We applied reinforcement learning algorithms to fine-tune the model, optimizing its generalization ability across different rock types. Reinforcement learning allowed the model to dynamically adjust parameters based on classification results, significantly improving performance across various rock categories. The final experiment showed that the model’s accuracy reached 99.2%, with greatly improved generalization, especially in tasks involving complex rock layer classification.

Through this series of experiments, the optimized VGG19 model achieved a 3.5% improvement in classification accuracy compared to the standard model. It also demonstrated higher robustness and efficiency in processing complex rock images. These improvements validate the effectiveness of the model enhancements, laying a solid foundation for its broader application in geological outcrop identification tasks.

In this research, special attention was given to two core evaluation metrics: the Loss function and Accuracy. The Loss function, a key indicator for measuring the difference between model predictions and actual results, guides weight adjustment in the training of deep learning models. Cross-entropy loss was used, an effective method for addressing class imbalance in classification problems. Accuracy, as the most intuitive performance indicator, reflects the model’s overall effectiveness in classification tasks. In lithology identification tasks, high accuracy means that the model can reliably categorize rock images into the correct categories.

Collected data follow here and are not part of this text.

-- ==== Sys2Proof/Machine/ConcBoot.lean ====
section
/-! DEFINITION. Resets of the concentrator and what survives them (R460-R468, R490), the warm-up (R470), probes (R495-R499), the
test access port and the debug module (R500-R502). -/

namespace Sys2Proof.Machine

def Conc.withBoot (c : Conc) (f : Boot → Boot) : Conc := { c with boot := f c.boot }

/-! ## Reset (R462, R463) -/

/-- What flash, fuses and OTP keep of security; scopes are locked and a new challenge is drawn (R405).
(DEDUCED, log entry 48) -/
def Sec.kept (s : Sec) : Sec :=
  { s.redraw with unlocked := 0, attest := none, attestReady := false, report := 0 }

/-- Fault accounting as a reset leaves it: reloaded from the repair record (R354). -/
def Conc.reloaded (c : Conc) (due : Nat) : Faults :=
  let r := c.flash.repair
  { health := r.health, rows := r.rows, decDue := due, macroSpares := r.spares, spareRowsUsed := c.faults.spareRowsUsed,
    retiredFrames := r.frames }

/-- The lanes and quads that the repair record holds as RETIRED stay out of service. -/
def Conc.retiredLanes (c : Conc) : Conc :=
  c.faults.health.foldl (fun (c : Conc) p =>
    if p.2.st = .retired ∧ p.1 / 2 ^ 24 = 1 then c.updLane (p.1 % 2 ^ 24) fun l => { l with st := .retired }
    else if p.2.st = .retired ∧ p.1 / 2 ^ 24 = 2 then c.setQuad (p.1 % 2 ^ 24) { c.quad (p.1 % 2 ^ 24) with retired := true }
    else c) c

/-- The power-up pass applies the copy of the repair record that is valid (R354): the newer, else the older, else none.
(DEDUCED, log entry 39) -/
def Conc.reloadRepair (c : Conc) (newerBad olderBad : Bool) : Conc :=
  if newerBad = false then c
  else
    let r : RepairRecord := if olderBad then {} else c.flash.repairOld
    let c : Conc := { c with flash := { c.flash with repair := r, repairOld := r },
                             faults := { c.faults with health := r.health, rows := r.rows, macroSpares := r.spares, retiredFrames := r.frames } }
    let c := (List.range 164).foldl (fun (c : Conc) i => c.updLane i fun l => if l.st = .retired then { l with st := .disabled } else l) c
    ((List.range 41).foldl (fun (c : Conc) q => c.setQuad q { c.quad q with retired := false }) c).retiredLanes

/-- The concentrator as a reset leaves it, before what its level keeps. -/
def Conc.fresh (c : Conc) (cause due : Nat) : Conc :=
  let od := (Od.put [] O.resetCause cause).put O.resetCount c.flash.resetCount
  let d : Conc := { tick := c.tick, od := od, free := c.free, flash := c.flash, sec := c.sec.kept, faults := c.reloaded due }
  (d.retiredLanes).withBoot fun b => { b with resetTick := c.tick, wdLast := c.tick }

/-- What a system reset keeps of CAN: the pins, and the node ID and bit rates in force (R471). -/
def Can.kept (x : Can) : Can := { nodePins := x.nodePins, nodeId := x.nodeId, arbitration := x.arbitration, dataRate := x.dataRate }

/-- The node ID that the pins give (R312). (DEDUCED, log entry 39) -/
def pinNode (pins : Nat) : Nat := if pins % 128 = 0 then 127 else pins % 128

/-- A power-on reset: the always-on domain too, so time starts anew (R463).  D0 starts in step 2 of the ladder (R469).  `held` says that it
lasts; so does one that finds RST_N low. (DEDUCED, log entry 39) -/
def Conc.powerOn (c : Conc) (held : Bool) : Conc :=
  let d := c.fresh 1 (aoOf c.tick + 19660800)
  let low : Option Nat := c.boot.rstLowSince.map fun _ => c.tick
  let d := d.withBoot fun b => { b with inReset := held || low.isSome, rstLowSince := low }
  let d := d.setDom 0 { aliveSince := some c.tick }
  let pins := c.dict.can.nodePins
  { d with gather := { d.gather with secs := [(0, ((c.tick * 8192 : Nat), d.time.incBase))] },
           time := { d.time with onAo := true, aoThisSecond := true },
           dict := { d.dict with can := { nodePins := pins, nodeId := pinNode pins } },
           safety := { bundle := c.safety.bundle, light := c.safety.light, inputs := c.safety.inputs,
                       feedback := c.safety.feedback,
                       dark := ({ c.safety with dark := false } : Safety).darkNow } }

/-- The time base as a system reset leaves it: counter, state and increments in use stay, an arm is cleared; the base clock
stops, unplanned unless the reset was commanded (R150, R463). (DEDUCED, log entry 19) -/
def TimeBase.kept (t : TimeBase) (planned : Bool) : TimeBase :=
  { seconds := t.seconds, acc := t.acc, incBase := t.incBase, incAo := t.incAo, changed := t.changed,
    hand := (t.toAo planned).hand, onAo := true, aoThisSecond := t.aoThisSecond, crossTick := t.crossTick,
    crossBeyond := t.crossBeyond, crossAo := t.crossAo, gap := t.gap || (!planned && !t.onAo), state := t.state, windowTaken := t.windowTaken,
    windowDone := t.windowDone, rejections := t.rejections, displaced := t.displaced, lastPps := t.lastPps, owed := t.owed,
    load := none }

/-- A system reset: everything but the always-on domain (R463). (DEDUCED, log entry 19; DEDUCED, log entry 39) -/
def Conc.systemReset (c : Conc) (cause : Nat) (held : Bool) : Conc :=
  let t := c.time.kept (decide (cause = 6 ∨ cause = 7))
  let d := c.fresh cause c.faults.decDue
  let off := !c.boot.supplyOk || c.boot.overTemp
  let d := d.withBoot fun b => { b with inReset := held || off, supplyOk := c.boot.supplyOk, overTemp := c.boot.overTemp,
                                        rstLowSince := c.boot.rstLowSince, rstStuck := c.boot.rstStuck, rstHighSince := c.boot.rstHighSince }
  let keep : List Obj := [O.rstStuckRelease, O.rstStuckEvents, O.watchdogResets, O.aoOnFallback, O.timeStateCode]
  let d := keep.foldl (fun (d : Conc) o => d.put o (c.get o)) d
  let d := ((d.put O.incrementBase t.incBase).put O.incrementAo t.incAo).put O.incrementInUse t.incBase
  let d := (d.setDom 0 (c.dom 0)).withPwr fun x => { x with aoTrim := c.pwr.aoTrim }
  let d : Conc := { d with time := t, gather := { d.gather with secs := c.gather.secs }, safety := c.safety,
                           tap := { d.tap with instr := c.tap.instr },
                           dict := { d.dict with can := c.dict.can.kept } }
  d.safetySet fun s => { s with request := 0 }

/-- BROWN_OUT: supply below 4.2 V for 2 us; the part is held in a power-on reset. -/
def Conc.brownOut (c : Conc) : Conc :=
  (c.powerOn true).withBoot fun b => { b with supplyOk := false, overTemp := c.boot.overTemp }

/-- SUPPLY_RELEASE: above 4.4 V; a part that is too hot stays in reset (R490). -/
def Conc.supplyRelease (c : Conc) : Conc :=
  if c.boot.supplyOk then c
  else if c.boot.overTemp then c.withBoot fun b => { b with supplyOk := true }
  else c.powerOn false

/-- RST_N_ASSERT: low for `us` microseconds (R464): below 1 us ignored, from 10 us on a reset, between either. -/
def Conc.rstAssert (c : Conc) (us : Nat) : Conc :=
  if c.boot.rstStuck then c.withBoot fun b => { b with rstHighSince := none }
  else if us < 1 then c
  else if us < 10 then
    let d := c.drawBool
    if d.1 then d.2.systemReset 2 false else d.2
  else (c.systemReset 2 true).withBoot fun b => { b with rstLowSince := some (c.tick - us * 3000 / 32) }

/-- RST_N_RELEASE: sampled high. (DEDUCED, log entry 39) -/
def Conc.rstRelease (c : Conc) : Conc :=
  if c.boot.rstStuck then c.withBoot fun b => { b with rstHighSince := some (b.rstHighSince.getD c.tick) }
  else match c.boot.rstLowSince with
    | none => c
    | some _ => (c.systemReset 2 false).withBoot fun b => { b with rstLowSince := none }

/-- RST_N_STUCK: low for more than 5 s (R465); a rise in the AO tick of the limit counts as arrived (R473). -/
def Conc.rstStuck (c : Conc) : Conc :=
  match c.boot.rstLowSince with
  | none => c
  | some t =>
    if c.get O.rstStuckRelease = 1 ∧ aoOf (t + 5 * secTicks) < c.ao then
      let c := (c.systemReset 3 false).withBoot fun b => { b with rstLowSince := none, rstStuck := true, rstHighSince := none }
      (c.count O.rstStuckEvents).post 0 0 0x2B
    else c

/-- RST_N_STUCK_REARM: high without a break for 100 ms. -/
def Conc.rstRearm (c : Conc) : Conc :=
  match c.boot.rstHighSince with
  | none => c
  | some t =>
    if c.boot.rstStuck ∧ t + 100 * msTicks ≤ c.tick then c.withBoot fun b => { b with rstStuck := false, rstHighSince := none }
    else c

/-- RESET_COMMAND: 10 ms after the response (R466). -/
def Conc.resetCommand (c : Conc) : Conc := c.withBoot fun b => { b with resetDue := some (c.tick + 10 * msTicks) }

/-- SOFTWARE_RESET_DUE. -/
def Conc.resetDue (c : Conc) : Conc :=
  match c.boot.resetDue with
  | none => c
  | some t => if t ≤ c.tick then c.systemReset 7 false else c

/-! ## Watchdogs (R467, R468) -/

/-- WATCHDOG_RESTART: a Ringmaster output; a failed pair makes none. -/
def Conc.watchdogRestart (c : Conc) : Conc :=
  if c.pair.state = 5 ∨ c.ringHalted then c
  else c.withBoot fun b => { b with wdLast := c.tick, wdPeriod := c.get O.watchdogPeriod }

/-- WATCHDOG_EXPIRY: no restart for the period; not before the FAILED heartbeats have been sent; it pauses in a debugger's
halt while the Ringmaster's scope is open, and while the Ringmaster's clock does not run. (DEDUCED, log entry 36) -/
def Conc.watchdogExpiry (c : Conc) : Conc :=
  let failed : Bool := match c.pair.failedUntil with | some t => decide (t ≤ c.tick) | none => true
  let pauses := c.ringHalted && bitAt c.sec.unlocked 1 || c.ringAsleep
  if pauses = false ∧ failed ∧ c.boot.wdLast + c.boot.wdPeriod * msTicks < c.tick then
    (c.systemReset 4 false).count O.watchdogResets
  else c

/-- BOOT_WATCHDOG_EXPIRY: 60 s without STANDBY; a part that reaches it in the tick of expiry is in time (R145). -/
def Conc.bootWatchdog (c : Conc) : Conc :=
  match c.boot.bootSince with
  | none => c
  | some t => if t + 60 * secTicks < c.tick then (c.systemReset 5 false).count O.watchdogResets else c

/-! ## Warm-up (R470) and die temperature (R490) -/

/-- `BootStep`. -/
def Conc.setStep (c : Conc) (n : Nat) : Conc := (c.withBoot fun b => { b with step := n }).put O.bootStep n

/-- An HBM sensor reads below 0 degrees at step 5. -/
def Conc.warmup (c : Conc) : Conc :=
  (c.withBoot fun b => { b with warmSince := some c.tick, warmPosted := false, bootSince := none }).setStep 0x80

/-- WARMUP_COMPLETE: both sensors read 0 degrees or more; the boot goes on at step 6. -/
def Conc.warmupDone (c : Conc) : Conc :=
  match c.boot.warmSince with
  | none => c
  | some t =>
    ((c.withBoot fun b => { b with warmSince := none, bootSince := some c.tick }).put O.warmupTime (nearest (c.tick - t) secTicks % 2 ^ 32)).setStep 6

/-- WARMUP_LIMIT: 600 s. -/
def Conc.warmupLimit (c : Conc) : Conc :=
  match c.boot.warmSince with
  | none => c
  | some t =>
    if c.boot.warmPosted = false ∧ t + 600 * secTicks ≤ c.tick then
      (c.withBoot fun b => { b with warmPosted := true }).post 0 0 0x2E
    else c

/-- DIE_OVERTEMP_WARNING at a die temperature in thousandths of a degree: again every 10 s. -/
def Conc.overTempWarning (c : Conc) (milliC : Int) : Conc :=
  if 110000 < milliC then
    let due : Bool := match c.boot.warnedAt with | some t => decide (t + 10 * secTicks ≤ c.tick) | none => true
    if due then (c.withBoot fun b => { b with warnedAt := some c.tick }).post 0 0 0x2C 0 (ofSigned 32 milliC) else c
  else c.withBoot fun b => { b with warnedAt := none }

/-- DIE_OVERTEMP_SHUTDOWN. -/
def Conc.overTempShutdown (c : Conc) (milliC : Int) : Conc :=
  if 125000 < milliC then (c.powerOn true).withBoot fun b => { b with overTemp := true, supplyOk := c.boot.supplyOk } else c

/-- DIE_OVERTEMP_RECOVERY. -/
def Conc.overTempRecovery (c : Conc) (milliC : Int) : Conc :=
  if c.boot.overTemp ∧ milliC < 115000 then
    if c.boot.supplyOk then c.powerOn false else c.withBoot fun b => { b with overTemp := false }
  else c

/-! ## Probes (R495, R496, R499) -/

/-- What the catalogue says of a number: `none` reserved; whether it is a clock and its frequency in kHz; the debug scope it
needs. -/
structure ProbeSig where
  khz : Option Nat := none
  scope : Option Nat := none
  deriving DecidableEq, Repr

def Conc.probeSig (c : Conc) (s : Nat) : Option ProbeSig :=
  if s < 40 then some { khz := some (nearest ((c.nominal s).getD 25000000) 1000) }
  else if 0x100 ≤ s ∧ s < 0x100 + 4 * 164 then some (if s % 4 = 0 then { khz := some 93750 } else {})
  else if 0x400 ≤ s ∧ s ≤ 0x408 then some {}
  else if 0x500 ≤ s ∧ s < 0x530 then some {}
  else if 0x540 ≤ s ∧ s ≤ 0x543 then some {}
  else if 0x800 ≤ s ∧ s < 0x800 + 8 * 104 then some { scope := some 0 }
  else if 0xC00 ≤ s ∧ s ≤ 0xC02 then some { scope := some 1 }
  else if 0xD00 ≤ s ∧ s ≤ 0xD11 then some {}
  else if 0xD20 ≤ s ∧ s < 0xD40 then some {}
  else if 0xE00 ≤ s ∧ s ≤ 0xE06 then some {}
  else none

/-- Why an entry is refused, if it is. -/
def Conc.probeBad (c : Conc) (v : Nat) : Option Abort :=
  match c.probeSig (bits v 11 0) with
  | none => some Abort.range
  | some x =>
    let k := bits v 15 12
    let fast : Bool := match x.khz with | none => decide (k ≠ 0) | some f => decide (375000 * 2 ^ k < f)
    let shut : Bool := match x.scope with | none => false | some b => !bitAt c.sec.unlocked b
    if fast then some Abort.range else if shut then some Abort.control else none

/-- Who holds the ball of PROBE `p` (R323, R454). -/
def Conc.ballOwner (c : Conc) (p : Nat) : Option Abort :=
  if p < 4 then none
  else
    let n := p + 8
    let net : Bool := match c.safety.bundle with | some b => b.led == n | none => false
    if net then some safetyAbort
    else if ledMode (c.get O.ledChannel) n ≠ 0 then some (Abort.owned (ownerCode 0x07 n))
    else none

/-- PROBE_SELECT_WRITE at the concentrator: a refused entry refuses the write. (DEDUCED, log entry 35) -/
def Conc.writeProbes (c : Conc) (v : Nat) : Res Conc :=
  if c.gated 7 then .error gateAbort
  else
    let mask := rep 8 4 0x3FFFF
    let v := andBits v mask
    match (List.range 8).findSome? fun p => c.probeBad (entryGet 32 v p) with
    | some a => .error a
    | none =>
      match (List.range 8).findSome? fun p => if bitAt (entryGet 32 v p) 16 && !c.probeOn p then c.ballOwner p else none with
      | some a => .error a
      | none => .ok (c.put O.probeSelect v)

/-- `ProbeStatus`. -/
def Conc.probeStatus (c : Conc) : Nat := (List.range 8).foldl (fun n p => setBit n p (c.probeOn p)) 0
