-- ==== Sys2Proof/Certificates/Slice0/Obligations.lean ====
section
/-! DEFINITION. The statements for the provers: the step and the queue, the link, the rules of the chapters, and, family by family,
that every command completes with the effect that its rule gives it. -/

open Sys2Proof Sys2Proof.Machine

/-- For every command and every state, the step of the state with that command at the front of its queue is the execution of the
command on the state with the rest of the queue. (spec/00_scope.md) -/
def Obligations.StepRunsTheFrontCommand : Prop :=
  ∀ (s : State) (i : Instr) (rest : List Instr), step { s with pending := i :: rest } = exec i { s with pending := rest }

/-- With no command waiting, the step answers the state after one base tick: the tick of the front-end advances by one, its
base-tick count too while its base clock runs and not otherwise, and no command waits. Where the base clock runs, the second
marks due in the tick that then begins have executed: none that still waits is due in it, where the marks stood in the order
of their execution; where it does not, no mark executes. What a step does on an empty queue is the model's choice (log entry
2). (spec/00_scope.md) -/
def Obligations.IdleStepIsOneTick : Prop :=
  ∀ s : State, s.pending = [] →
    step s = .next s.tick ∧ s.tick.pending = [] ∧ s.tick.fe.tick = s.fe.tick + 1 ∧
      (s.fe.baseRuns = true → s.tick.fe.now = s.fe.now + 1 ∧
        (s.fe.marks.Pairwise (fun a b => a.1 ≤ b.1) → ∀ m ∈ s.tick.fe.marks, s.tick.fe.now < m.1)) ∧
      (s.fe.baseRuns = false → s.tick.fe = { s.fe with tick := s.fe.tick + 1 })

/-- A command with an operand that no part has (a channel above 255, a side above 1, a word with another opcode) answers the fault
illFormed in every state: the parts have no such command, and the model gives it none of another's effects. (spec/00_scope.md,
spec/14_object_dictionary.md) -/
def Obligations.IllFormedCommandStops : Prop :=
  ∀ (i : Instr) (s : State), i.wf = false → exec i s = .fault .illFormed

/-- Every one of the 304 commands, with operands that a part has, answers a next state in every state, and leaves the queue of the
commands that wait as it is. (spec/00_scope.md) -/
def Obligations.WellFormedCommandsComplete : Prop :=
  ∀ (i : Instr) (s : State), i.wf = true → ∃ t, exec i s = .next t ∧ t.pending = s.pending

/-- From every state whose waiting commands are well formed, a run of any number of steps reaches a next state, again with only
well-formed commands waiting; the queue has lost exactly the commands that the steps took, in order. (spec/00_scope.md) -/
def Obligations.SafeRunsNeverStop : Prop :=
  ∀ (n : Nat) (s : State), s.safe = true →
    ∃ t, Host.Core.run Sys2Proof.core n s = .next t ∧ t.safe = true ∧ t.pending = s.pending.drop n

/-- After a power-on reset nothing stands in memory, no command waits, the nanosecond counter is zero, both reset causes read
power-on, and every other object of both dictionaries holds the default of its card. (R148, R463, R11) -/
def Obligations.ResetLeavesEveryObjectAtItsDefault : Prop :=
  State.reset.pending = [] ∧ State.reset.safe = true ∧ State.reset.conc.mem.bytes = [] ∧
  State.reset.conc.time.seconds = 0 ∧ State.reset.conc.time.acc = 0 ∧
  State.reset.conc.get O.resetCause = 1 ∧ State.reset.fe.get O.feResetCause = 1 ∧
  (∀ (o : Obj) (i : Nat), o.key i ≠ O.resetCause.key → State.reset.conc.get o i = o.dflt i) ∧
  (∀ (o : Obj) (i : Nat), o.key i ≠ O.feResetCause.key → State.reset.fe.get o i = o.dflt i)

/-- A command that acts on the front-end leaves the concentrator as it is, a command that acts on the concentrator leaves the
front-end as it is, and neither changes the queue. (spec/00_scope.md) -/
def Obligations.CommandsActOnTheirPartOnly : Prop :=
  ∀ (i : Instr) (s t : State), exec i s = .next t →
    (i.target = .fe → t.conc = s.conc) ∧ (i.target = .conc → t.fe = s.fe) ∧ t.pending = s.pending

/-- Run the whole queue of a safe state, or only those of its commands that act on one part: that part ends in the same state. No
command of the other part can change it, however the two are interleaved. (spec/00_scope.md) -/
def Obligations.PartsRunIndependently : Prop :=
  ∀ (s : State) (p : Part), s.safe = true →
    ∃ t u, Host.Core.run Sys2Proof.core s.pending.length s = .next t ∧
      Host.Core.run Sys2Proof.core (s.pending.filter fun i => decide (i.target = p)).length
        { s with pending := s.pending.filter fun i => decide (i.target = p) } = .next u ∧
      (p = .fe → t.fe = u.fe) ∧ (p = .conc → t.conc = u.conc)

/-- For every lane kind, every header of 32 bits and every payload of the lane's length, a receiver whose descrambler is in step
reads from the encoded slot that header and that payload with good stuffing and CRC, ends in the scrambler state of the
transmitter, and sees a good marker. (R97, R98, R99, R100, R122) -/
def Obligations.SlotRoundTrip : Prop :=
  ∀ (k : LaneKind) (scr hdr : Nat) (payload : List Word), hdr < 2 ^ 32 → payload.length = k.words →
    decodeSlot k scr (encodeSlot k scr hdr payload).1 = (some (hdr, payload), (encodeSlot k scr hdr payload).2) ∧
      goodMarker k (encodeSlot k scr hdr payload).1 = true

/-- A header of 32 bits gives back every field it was built from, at every value the fields can hold, with its reserved bits zero;
the return word of uplink 1 gives back the return fields and holds them at the bit positions that the header has. (R120, R140) -/
def Obligations.HeaderFieldsSurvive : Prop :=
  ∀ (c : Cell) (r : Returns), c.cls < 4 → c.kind < 4 → c.seq < 256 → r.ack < 256 → r.ccls < 4 → r.credits < 32 →
    headerOf c r < 2 ^ 32 ∧ cellOf (headerOf c r) c.payload = c ∧ returnsOf (headerOf c r) = r ∧ headerOf c r % 4 = 0 ∧
      returnsOf (returnWord r).toNat = r ∧ (returnWord r).toNat = bits (headerOf c r) 19 4 * 2 ^ 4

/-- Each scrambled bit is the data bit, the scrambled bit 39 before it and the scrambled bit 58 before it combined. A descrambler
in step recovers every bit; one with any other state recovers every bit from the 59th on, and is then in step. (R98) -/
def Obligations.DescramblerNeedsNoSeed : Prop :=
  ∀ (st st' : Nat) (bs : List Bool),
    descramble st (scramble st bs).1 = (bs, (scramble st bs).2) ∧
      (descramble st' (scramble st bs).1).1.drop 58 = bs.drop 58 ∧
      (58 ≤ bs.length → (descramble st' (scramble st bs).1).2 = (scramble st bs).2) ∧ ({} : Tx).scr = 2 ^ 58 - 1

/-- Whatever follows the body, a receiver that counts body bits recovers the body from its stuffed form and finds every stuff bit
the complement of the run before it; 33 equal body bits are never accepted. (R99) -/
def Obligations.StuffingIsUndone : Prop :=
  (∀ bs rest : List Bool, destuff bs.length false 0 (stuff false 0 bs ++ rest) = (bs, true)) ∧
  (∀ (n : Nat) (v : Bool) (rest : List Bool), 32 ≤ n → (destuff n false 0 (List.replicate 33 v ++ rest)).2 = false)

/-- The stuffed body holds no run of more than 32 equal bits and at most one stuff bit for every 31 body bits after the first;
with the marker, the stuffed body of every lane kind fits its slot, whatever its contents. (R99, R100) -/
def Obligations.StuffedBodyFitsItsSlot : Prop :=
  (∀ (bs a b : List Bool) (n : Nat) (v : Bool), stuff false 0 bs = a ++ List.replicate n v ++ b → n ≤ 32) ∧
  (∀ bs : List Bool, (stuff false 0 bs).length ≤ bs.length + (bs.length - 1) / 31) ∧
  ∀ (k : LaneKind) (bs : List Bool), bs.length = k.bodyBits → 16 + (stuff false 0 bs).length ≤ k.slotBits

/-- A transmitter that holds count g of a class and receives a report whose value is the true count n modulo 32, where n is at
least g and less than g + 32, holds n afterwards, and keeps the counts of the other classes. (R139) -/
def Obligations.CreditReportRecoversTheCount : Prop :=
  ∀ (k : LaneKind) (x : Tx) (r : Returns) (now n : Nat),
    Bank.get 0 x.got r.ccls ≤ n → n < Bank.get 0 x.got r.ccls + 32 → r.credits = n % 32 →
    Bank.get 0 (x.applyReturns k r now).got r.ccls = n ∧
      ∀ c, c ≠ r.ccls → Bank.get 0 (x.applyReturns k r now).got c = Bank.get 0 x.got c

/-- From link start, under any sequence of sends, replays, corrupted cells, reports and lost reports on a lane of any kind, the
payloads that the receiver accepted are the first of those that were sent, in their order and without repeat, and every
payload not yet accepted still stands in the replay buffer. (R136, R137, R138) -/
def Obligations.LinkDeliversEachCellOnceInOrder : Prop :=
  ∀ (k : LaneKind) (es : List (Nat × HopEvent)),
    (es.foldl (Hop.next k) {}).got <+: (es.foldl (Hop.next k) {}).sent ∧
      ∃ m, m ≤ (es.foldl (Hop.next k) {}).got.length ∧
        (es.foldl (Hop.next k) {}).tx.buf.map Cell.payload = (es.foldl (Hop.next k) {}).sent.drop m

/-- A management message header gives back its transaction ID, opcode, index, sub-index and length; CRC-32C over the bytes
"123456789" is E3069283 hex. (R134, R122) -/
def Obligations.MessageHeaderFieldsSurvive : Prop :=
  (∀ tid op index sub len : Nat, tid < 2 ^ 16 → op < 2 ^ 8 → index < 2 ^ 16 → sub < 2 ^ 8 → len < 2 ^ 16 →
    msgId (msgHeader tid op index sub len) = tid ∧ msgOp (msgHeader tid op index sub len) = op ∧
      msgIndex (msgHeader tid op index sub len) = index ∧ msgSub (msgHeader tid op index sub len) = sub ∧
      msgLen (msgHeader tid op index sub len) = len) ∧
  crc32c [0x31, 0x32, 0x33, 0x34, 0x35, 0x36, 0x37, 0x38, 0x39] = 0xE3069283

Overall, this study not only affirmed the potential application of deep learning in geology but also opened new directions for future research in this field. As technology advances, deep learning is expected to play an increasingly important role in the field of geological sciences, bringing profound impacts on geological research and practice. By continuously monitoring and adjusting the Loss function and Accuracy, the model ensured efficiency and accuracy in processing complex datasets of rock thin section images, providing a new and efficient method for lithology identification in the field of geology. With the ongoing application and development of deep learning technology in geological sciences, this method is expected to play an even more significant role in the future (Fig. 7).

Fig. 7
figure 7

Model performance evaluation chart.

The synergistic application of digital outcrop characterization technology and deep learning algorithms

The synergistic application of digital outcrop characterization technology and deep learning algorithms offers significant advantages in geological research, particularly in terms of cross-platform functionality, portability, and interactivity. This approach not only overcomes the limitations of traditional geological research, which relies heavily on manual analysis, but also introduces technical innovations based on existing visualization tools.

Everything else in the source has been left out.